**Exercise aim:** Check every line of the data and copy the ones where "DecEvent" appears.

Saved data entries
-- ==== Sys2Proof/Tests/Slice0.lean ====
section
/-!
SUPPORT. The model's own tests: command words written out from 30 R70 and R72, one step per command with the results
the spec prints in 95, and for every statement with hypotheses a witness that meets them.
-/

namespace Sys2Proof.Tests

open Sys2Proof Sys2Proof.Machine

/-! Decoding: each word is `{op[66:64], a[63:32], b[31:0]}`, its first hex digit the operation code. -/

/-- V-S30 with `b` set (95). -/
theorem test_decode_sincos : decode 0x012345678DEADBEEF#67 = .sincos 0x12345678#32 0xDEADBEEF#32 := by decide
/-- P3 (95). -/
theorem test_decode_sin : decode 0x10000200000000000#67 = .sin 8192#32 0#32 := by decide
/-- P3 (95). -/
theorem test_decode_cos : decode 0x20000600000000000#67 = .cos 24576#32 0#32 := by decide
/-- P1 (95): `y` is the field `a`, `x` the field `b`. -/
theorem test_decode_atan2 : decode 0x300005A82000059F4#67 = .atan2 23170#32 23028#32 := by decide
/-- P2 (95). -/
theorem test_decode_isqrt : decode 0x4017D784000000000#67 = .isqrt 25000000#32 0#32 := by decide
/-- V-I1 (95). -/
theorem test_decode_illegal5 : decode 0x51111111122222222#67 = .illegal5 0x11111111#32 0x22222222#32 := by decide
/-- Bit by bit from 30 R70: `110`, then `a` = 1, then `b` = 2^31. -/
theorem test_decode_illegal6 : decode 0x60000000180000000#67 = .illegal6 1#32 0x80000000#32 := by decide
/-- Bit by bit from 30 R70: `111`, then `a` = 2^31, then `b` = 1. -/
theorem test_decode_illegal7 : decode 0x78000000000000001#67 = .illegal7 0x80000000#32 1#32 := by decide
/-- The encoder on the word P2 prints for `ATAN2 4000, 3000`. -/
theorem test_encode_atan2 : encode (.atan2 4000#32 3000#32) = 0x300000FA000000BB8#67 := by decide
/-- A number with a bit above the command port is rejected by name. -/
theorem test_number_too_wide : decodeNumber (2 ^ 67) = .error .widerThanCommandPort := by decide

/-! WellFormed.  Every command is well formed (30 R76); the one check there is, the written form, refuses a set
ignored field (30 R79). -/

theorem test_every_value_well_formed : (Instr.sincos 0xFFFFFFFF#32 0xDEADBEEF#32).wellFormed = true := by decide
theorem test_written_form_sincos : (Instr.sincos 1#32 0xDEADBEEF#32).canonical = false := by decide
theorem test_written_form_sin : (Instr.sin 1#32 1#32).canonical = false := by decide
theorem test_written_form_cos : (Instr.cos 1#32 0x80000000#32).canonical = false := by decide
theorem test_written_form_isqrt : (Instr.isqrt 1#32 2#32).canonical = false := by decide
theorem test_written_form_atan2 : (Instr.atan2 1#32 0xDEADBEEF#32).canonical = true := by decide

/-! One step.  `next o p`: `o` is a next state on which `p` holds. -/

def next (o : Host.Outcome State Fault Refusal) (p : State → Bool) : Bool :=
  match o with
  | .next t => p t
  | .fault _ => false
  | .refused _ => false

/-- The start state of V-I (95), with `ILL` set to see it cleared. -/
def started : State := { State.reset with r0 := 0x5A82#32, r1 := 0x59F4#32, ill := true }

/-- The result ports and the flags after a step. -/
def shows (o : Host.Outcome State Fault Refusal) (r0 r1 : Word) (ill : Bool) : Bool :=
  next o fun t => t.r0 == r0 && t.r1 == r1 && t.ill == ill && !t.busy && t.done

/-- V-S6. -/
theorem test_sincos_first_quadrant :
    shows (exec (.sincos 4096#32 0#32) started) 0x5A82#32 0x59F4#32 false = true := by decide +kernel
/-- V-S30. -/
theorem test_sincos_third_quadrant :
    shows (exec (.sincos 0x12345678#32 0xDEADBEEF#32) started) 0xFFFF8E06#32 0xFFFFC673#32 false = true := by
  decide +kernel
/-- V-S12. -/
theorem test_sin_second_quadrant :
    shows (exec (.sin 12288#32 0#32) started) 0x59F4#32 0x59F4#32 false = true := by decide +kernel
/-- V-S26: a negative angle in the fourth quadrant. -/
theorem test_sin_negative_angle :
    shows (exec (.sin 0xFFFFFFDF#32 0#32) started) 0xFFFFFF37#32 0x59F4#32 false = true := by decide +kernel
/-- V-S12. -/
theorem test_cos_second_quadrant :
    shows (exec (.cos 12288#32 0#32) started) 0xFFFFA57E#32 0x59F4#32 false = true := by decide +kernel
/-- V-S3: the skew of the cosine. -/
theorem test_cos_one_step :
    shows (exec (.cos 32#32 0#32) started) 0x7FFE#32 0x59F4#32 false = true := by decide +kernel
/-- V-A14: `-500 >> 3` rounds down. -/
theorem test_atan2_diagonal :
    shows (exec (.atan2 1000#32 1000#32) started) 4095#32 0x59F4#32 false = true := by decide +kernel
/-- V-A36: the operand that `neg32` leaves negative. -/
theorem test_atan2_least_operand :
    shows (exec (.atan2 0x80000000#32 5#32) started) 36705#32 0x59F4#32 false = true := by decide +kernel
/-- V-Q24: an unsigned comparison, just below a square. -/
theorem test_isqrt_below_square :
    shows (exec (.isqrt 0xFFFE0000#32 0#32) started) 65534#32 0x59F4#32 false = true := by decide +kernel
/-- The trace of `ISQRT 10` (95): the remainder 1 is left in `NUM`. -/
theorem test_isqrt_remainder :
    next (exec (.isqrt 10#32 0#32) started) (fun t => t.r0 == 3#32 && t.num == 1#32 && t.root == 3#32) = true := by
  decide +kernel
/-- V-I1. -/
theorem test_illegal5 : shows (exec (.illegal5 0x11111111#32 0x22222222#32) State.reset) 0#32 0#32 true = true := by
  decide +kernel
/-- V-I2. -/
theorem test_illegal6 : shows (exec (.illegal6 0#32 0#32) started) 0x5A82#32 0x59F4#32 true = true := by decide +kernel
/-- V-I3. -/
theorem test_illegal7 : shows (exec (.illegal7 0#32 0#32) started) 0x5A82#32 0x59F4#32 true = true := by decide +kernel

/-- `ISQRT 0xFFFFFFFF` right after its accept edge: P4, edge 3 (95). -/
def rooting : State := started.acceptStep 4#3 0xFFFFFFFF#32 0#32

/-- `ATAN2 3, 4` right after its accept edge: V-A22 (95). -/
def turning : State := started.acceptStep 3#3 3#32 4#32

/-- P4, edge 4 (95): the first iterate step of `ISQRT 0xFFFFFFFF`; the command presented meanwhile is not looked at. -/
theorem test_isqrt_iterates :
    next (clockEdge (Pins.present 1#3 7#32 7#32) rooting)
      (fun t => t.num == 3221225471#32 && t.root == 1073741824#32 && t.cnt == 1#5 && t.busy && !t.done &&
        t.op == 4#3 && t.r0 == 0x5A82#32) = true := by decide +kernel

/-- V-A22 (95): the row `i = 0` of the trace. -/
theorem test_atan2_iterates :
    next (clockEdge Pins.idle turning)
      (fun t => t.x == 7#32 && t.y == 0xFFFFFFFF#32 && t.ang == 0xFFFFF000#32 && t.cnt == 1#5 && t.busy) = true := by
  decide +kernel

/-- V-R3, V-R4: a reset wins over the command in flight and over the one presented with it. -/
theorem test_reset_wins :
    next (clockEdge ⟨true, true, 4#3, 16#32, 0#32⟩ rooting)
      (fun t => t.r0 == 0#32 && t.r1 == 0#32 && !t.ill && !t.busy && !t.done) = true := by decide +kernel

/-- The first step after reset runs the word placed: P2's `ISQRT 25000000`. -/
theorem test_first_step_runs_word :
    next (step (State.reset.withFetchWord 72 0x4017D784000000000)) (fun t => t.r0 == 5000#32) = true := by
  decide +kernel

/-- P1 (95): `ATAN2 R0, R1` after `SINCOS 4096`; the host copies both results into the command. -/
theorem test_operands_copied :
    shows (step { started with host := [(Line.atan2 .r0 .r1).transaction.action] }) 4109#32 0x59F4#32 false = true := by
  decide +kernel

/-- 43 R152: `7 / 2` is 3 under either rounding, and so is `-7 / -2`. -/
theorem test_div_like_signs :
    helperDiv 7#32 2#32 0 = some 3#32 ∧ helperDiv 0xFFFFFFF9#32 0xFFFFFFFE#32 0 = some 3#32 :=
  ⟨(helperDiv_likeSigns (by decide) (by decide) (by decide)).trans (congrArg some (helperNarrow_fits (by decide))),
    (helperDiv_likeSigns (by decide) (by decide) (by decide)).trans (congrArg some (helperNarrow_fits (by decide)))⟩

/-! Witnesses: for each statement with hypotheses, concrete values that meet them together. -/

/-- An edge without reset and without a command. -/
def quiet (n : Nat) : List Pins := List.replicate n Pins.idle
--
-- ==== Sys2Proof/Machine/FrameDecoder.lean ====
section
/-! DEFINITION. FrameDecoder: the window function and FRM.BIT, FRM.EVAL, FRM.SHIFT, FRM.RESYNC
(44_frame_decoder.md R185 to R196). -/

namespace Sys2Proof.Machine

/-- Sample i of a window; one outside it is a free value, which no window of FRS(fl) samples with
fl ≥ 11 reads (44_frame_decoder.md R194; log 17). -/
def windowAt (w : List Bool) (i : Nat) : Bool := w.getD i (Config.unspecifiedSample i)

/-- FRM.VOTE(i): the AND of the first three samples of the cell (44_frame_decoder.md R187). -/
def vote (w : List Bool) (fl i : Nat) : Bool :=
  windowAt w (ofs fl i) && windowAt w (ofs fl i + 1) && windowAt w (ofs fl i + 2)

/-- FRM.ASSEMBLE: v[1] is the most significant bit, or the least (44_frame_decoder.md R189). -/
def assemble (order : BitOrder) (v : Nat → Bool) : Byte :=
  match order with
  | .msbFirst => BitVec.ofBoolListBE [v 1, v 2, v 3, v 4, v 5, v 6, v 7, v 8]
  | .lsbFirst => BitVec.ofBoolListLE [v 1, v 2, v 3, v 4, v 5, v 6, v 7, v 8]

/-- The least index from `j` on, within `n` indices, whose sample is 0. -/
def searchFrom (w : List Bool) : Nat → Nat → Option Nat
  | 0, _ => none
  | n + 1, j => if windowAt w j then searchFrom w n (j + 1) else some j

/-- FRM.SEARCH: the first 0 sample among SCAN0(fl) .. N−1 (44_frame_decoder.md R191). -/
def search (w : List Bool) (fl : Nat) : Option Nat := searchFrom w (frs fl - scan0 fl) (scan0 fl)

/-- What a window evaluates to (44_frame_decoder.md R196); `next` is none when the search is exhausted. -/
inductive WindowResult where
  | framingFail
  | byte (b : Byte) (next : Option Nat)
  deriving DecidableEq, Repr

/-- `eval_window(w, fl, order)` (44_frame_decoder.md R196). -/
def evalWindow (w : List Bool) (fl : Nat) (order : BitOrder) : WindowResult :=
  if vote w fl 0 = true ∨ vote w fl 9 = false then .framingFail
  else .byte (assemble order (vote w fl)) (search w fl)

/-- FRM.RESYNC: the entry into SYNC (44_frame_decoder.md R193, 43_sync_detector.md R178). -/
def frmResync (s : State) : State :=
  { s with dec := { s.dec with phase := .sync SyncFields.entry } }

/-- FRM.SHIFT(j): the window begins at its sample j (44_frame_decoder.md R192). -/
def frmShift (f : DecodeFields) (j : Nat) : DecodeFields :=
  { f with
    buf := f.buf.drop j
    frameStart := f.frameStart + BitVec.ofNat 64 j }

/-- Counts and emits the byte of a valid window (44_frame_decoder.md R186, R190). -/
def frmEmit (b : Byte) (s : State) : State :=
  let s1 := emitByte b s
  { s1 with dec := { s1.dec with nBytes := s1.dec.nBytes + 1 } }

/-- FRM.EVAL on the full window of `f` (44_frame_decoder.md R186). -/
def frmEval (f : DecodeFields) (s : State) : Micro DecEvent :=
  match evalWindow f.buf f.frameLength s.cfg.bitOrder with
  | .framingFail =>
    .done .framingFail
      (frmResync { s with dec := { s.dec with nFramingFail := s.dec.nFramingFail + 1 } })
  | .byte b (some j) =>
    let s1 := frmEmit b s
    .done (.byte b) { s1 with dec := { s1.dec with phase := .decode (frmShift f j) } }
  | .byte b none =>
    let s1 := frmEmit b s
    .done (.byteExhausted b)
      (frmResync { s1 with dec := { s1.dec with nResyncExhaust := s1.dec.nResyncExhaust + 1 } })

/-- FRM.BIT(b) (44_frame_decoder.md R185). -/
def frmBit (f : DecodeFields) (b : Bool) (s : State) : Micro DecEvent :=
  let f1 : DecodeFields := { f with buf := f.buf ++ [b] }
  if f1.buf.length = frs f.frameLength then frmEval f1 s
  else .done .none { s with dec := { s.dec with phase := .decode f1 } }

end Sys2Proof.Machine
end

**Answer for the task:**
def frmEval (f : DecodeFields) (s : State) : Micro DecEvent :=
def frmBit (f : DecodeFields) (b : Bool) (s : State) : Micro DecEvent :=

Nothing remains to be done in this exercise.